> **Try it**
Run through the data and copy out every line that mentions the word "each".
(Available data)
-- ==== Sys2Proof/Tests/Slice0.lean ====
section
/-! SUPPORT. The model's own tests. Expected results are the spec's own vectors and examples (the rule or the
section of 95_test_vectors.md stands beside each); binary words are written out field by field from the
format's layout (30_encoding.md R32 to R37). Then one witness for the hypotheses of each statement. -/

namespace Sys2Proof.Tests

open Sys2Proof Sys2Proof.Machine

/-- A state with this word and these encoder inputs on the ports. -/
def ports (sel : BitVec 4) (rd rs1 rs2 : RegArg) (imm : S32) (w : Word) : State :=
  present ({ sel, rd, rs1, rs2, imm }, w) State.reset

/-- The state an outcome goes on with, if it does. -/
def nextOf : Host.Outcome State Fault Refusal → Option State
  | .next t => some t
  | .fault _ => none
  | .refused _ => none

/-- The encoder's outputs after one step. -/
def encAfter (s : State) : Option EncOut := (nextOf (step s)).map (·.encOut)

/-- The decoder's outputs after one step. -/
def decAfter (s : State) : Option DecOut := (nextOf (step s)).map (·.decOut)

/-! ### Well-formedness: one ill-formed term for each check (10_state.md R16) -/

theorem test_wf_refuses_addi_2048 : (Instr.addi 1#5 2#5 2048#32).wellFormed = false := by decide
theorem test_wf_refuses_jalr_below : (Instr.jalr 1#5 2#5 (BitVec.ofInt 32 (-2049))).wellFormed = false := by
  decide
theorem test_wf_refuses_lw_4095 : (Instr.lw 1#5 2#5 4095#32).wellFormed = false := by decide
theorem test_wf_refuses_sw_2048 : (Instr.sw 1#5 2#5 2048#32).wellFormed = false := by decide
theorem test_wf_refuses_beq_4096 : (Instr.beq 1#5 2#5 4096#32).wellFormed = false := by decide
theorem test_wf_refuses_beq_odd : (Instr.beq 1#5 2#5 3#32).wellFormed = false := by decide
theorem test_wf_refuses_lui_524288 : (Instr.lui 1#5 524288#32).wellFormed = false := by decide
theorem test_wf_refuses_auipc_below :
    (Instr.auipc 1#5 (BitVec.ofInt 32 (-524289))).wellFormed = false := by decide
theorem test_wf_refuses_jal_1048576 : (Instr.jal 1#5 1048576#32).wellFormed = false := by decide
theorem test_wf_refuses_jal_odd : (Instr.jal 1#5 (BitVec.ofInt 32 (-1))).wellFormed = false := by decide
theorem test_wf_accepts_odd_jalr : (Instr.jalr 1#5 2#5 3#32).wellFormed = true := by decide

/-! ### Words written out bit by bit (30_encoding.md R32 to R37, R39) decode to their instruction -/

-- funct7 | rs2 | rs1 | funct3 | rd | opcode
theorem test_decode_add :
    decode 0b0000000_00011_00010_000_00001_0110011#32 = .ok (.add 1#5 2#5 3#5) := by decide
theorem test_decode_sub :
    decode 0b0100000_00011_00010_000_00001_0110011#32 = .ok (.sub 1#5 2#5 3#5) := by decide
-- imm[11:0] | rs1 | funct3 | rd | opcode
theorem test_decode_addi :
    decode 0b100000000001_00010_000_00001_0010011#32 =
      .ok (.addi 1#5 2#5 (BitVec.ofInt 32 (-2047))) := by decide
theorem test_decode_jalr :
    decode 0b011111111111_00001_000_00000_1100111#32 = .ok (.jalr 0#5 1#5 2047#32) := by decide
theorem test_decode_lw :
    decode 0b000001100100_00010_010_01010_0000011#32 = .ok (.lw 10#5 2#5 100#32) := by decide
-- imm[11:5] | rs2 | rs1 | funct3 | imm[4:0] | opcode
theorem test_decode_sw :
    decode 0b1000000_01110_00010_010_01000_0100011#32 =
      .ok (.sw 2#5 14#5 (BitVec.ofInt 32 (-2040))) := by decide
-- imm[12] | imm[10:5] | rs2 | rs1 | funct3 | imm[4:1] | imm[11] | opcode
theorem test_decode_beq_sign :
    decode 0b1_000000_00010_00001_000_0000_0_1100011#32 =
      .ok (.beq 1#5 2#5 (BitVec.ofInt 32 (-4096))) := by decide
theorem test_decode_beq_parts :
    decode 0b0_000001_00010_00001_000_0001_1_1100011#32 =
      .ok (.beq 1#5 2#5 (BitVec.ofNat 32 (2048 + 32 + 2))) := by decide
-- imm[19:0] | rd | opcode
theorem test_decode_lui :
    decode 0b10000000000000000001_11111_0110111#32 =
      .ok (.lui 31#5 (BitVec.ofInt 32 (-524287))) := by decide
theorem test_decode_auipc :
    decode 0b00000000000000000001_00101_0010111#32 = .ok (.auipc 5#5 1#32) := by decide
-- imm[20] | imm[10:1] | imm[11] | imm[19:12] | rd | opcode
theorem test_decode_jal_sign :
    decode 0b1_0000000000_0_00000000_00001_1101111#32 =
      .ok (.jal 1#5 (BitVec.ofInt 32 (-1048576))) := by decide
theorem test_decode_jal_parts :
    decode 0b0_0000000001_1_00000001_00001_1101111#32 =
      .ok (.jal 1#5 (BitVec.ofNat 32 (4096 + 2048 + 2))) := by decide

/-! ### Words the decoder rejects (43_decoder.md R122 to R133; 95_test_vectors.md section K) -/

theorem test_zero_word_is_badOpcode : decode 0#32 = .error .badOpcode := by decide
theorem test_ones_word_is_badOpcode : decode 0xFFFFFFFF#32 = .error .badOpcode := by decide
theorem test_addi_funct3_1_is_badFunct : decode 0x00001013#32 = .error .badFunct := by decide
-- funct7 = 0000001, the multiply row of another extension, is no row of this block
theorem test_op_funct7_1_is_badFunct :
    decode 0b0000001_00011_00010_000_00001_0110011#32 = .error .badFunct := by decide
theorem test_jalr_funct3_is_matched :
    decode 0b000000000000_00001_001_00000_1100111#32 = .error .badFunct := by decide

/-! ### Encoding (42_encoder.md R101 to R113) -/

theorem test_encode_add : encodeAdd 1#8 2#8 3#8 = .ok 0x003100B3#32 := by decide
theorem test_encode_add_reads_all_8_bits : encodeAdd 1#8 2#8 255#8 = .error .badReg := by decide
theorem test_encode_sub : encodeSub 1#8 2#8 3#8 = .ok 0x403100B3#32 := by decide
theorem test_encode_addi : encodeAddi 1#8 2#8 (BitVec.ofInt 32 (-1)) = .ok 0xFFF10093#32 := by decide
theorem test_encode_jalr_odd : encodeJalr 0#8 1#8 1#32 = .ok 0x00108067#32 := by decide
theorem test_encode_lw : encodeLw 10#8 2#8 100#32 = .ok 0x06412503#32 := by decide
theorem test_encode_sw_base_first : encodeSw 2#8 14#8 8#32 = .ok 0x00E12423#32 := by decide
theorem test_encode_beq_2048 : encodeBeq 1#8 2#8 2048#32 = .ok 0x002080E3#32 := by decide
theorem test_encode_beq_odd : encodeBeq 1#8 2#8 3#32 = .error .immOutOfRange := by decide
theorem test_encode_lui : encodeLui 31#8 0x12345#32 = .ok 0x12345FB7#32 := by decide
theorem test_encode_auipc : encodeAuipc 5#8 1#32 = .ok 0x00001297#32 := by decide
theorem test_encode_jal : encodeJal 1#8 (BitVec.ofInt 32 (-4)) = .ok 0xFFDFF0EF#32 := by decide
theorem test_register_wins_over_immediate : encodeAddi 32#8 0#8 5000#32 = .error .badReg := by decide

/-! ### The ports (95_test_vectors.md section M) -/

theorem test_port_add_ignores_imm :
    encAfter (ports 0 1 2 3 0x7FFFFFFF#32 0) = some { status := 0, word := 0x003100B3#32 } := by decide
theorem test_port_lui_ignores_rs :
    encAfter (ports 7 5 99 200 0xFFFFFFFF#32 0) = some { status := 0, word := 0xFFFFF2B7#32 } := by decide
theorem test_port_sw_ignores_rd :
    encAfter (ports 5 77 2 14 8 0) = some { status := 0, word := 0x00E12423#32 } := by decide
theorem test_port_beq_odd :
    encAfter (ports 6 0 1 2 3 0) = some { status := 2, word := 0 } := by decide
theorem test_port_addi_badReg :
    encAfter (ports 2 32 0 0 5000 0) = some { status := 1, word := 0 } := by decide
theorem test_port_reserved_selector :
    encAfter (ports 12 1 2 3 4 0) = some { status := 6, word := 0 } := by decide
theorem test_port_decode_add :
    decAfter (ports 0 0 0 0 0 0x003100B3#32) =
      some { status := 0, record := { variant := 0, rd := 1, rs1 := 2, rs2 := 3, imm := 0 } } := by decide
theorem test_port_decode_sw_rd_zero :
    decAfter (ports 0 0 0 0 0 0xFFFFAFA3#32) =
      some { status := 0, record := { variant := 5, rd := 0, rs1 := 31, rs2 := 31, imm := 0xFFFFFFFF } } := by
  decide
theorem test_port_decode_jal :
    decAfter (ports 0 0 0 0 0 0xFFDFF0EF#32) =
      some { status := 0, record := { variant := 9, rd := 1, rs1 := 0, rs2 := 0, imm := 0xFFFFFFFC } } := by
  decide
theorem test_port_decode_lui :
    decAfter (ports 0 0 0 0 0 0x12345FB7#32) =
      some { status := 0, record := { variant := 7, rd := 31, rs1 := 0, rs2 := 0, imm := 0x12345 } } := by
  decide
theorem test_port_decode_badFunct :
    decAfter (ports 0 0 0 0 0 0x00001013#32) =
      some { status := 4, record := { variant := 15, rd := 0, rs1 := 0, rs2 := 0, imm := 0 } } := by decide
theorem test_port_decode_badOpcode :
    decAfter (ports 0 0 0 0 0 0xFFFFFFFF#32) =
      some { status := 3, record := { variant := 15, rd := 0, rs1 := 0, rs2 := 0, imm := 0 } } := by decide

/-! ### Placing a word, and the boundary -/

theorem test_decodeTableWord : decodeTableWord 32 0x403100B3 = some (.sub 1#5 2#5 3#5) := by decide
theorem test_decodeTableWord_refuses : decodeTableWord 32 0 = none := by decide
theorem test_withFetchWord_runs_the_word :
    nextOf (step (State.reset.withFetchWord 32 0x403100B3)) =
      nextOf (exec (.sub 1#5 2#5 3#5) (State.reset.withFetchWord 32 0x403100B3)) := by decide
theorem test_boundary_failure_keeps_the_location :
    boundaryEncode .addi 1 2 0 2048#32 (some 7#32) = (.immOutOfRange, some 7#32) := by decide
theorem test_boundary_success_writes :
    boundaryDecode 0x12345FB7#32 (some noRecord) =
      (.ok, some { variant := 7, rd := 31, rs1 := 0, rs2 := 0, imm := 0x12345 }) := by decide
(End Available data)
> **Answer**
section of 95_test_vectors.md stands beside each); binary words are written out field by field from the
format's layout (30_encoding.md R32 to R37). Then one witness for the hypotheses of each statement. -/
/-! ### Well-formedness: one ill-formed term for each check (10_state.md R16) -/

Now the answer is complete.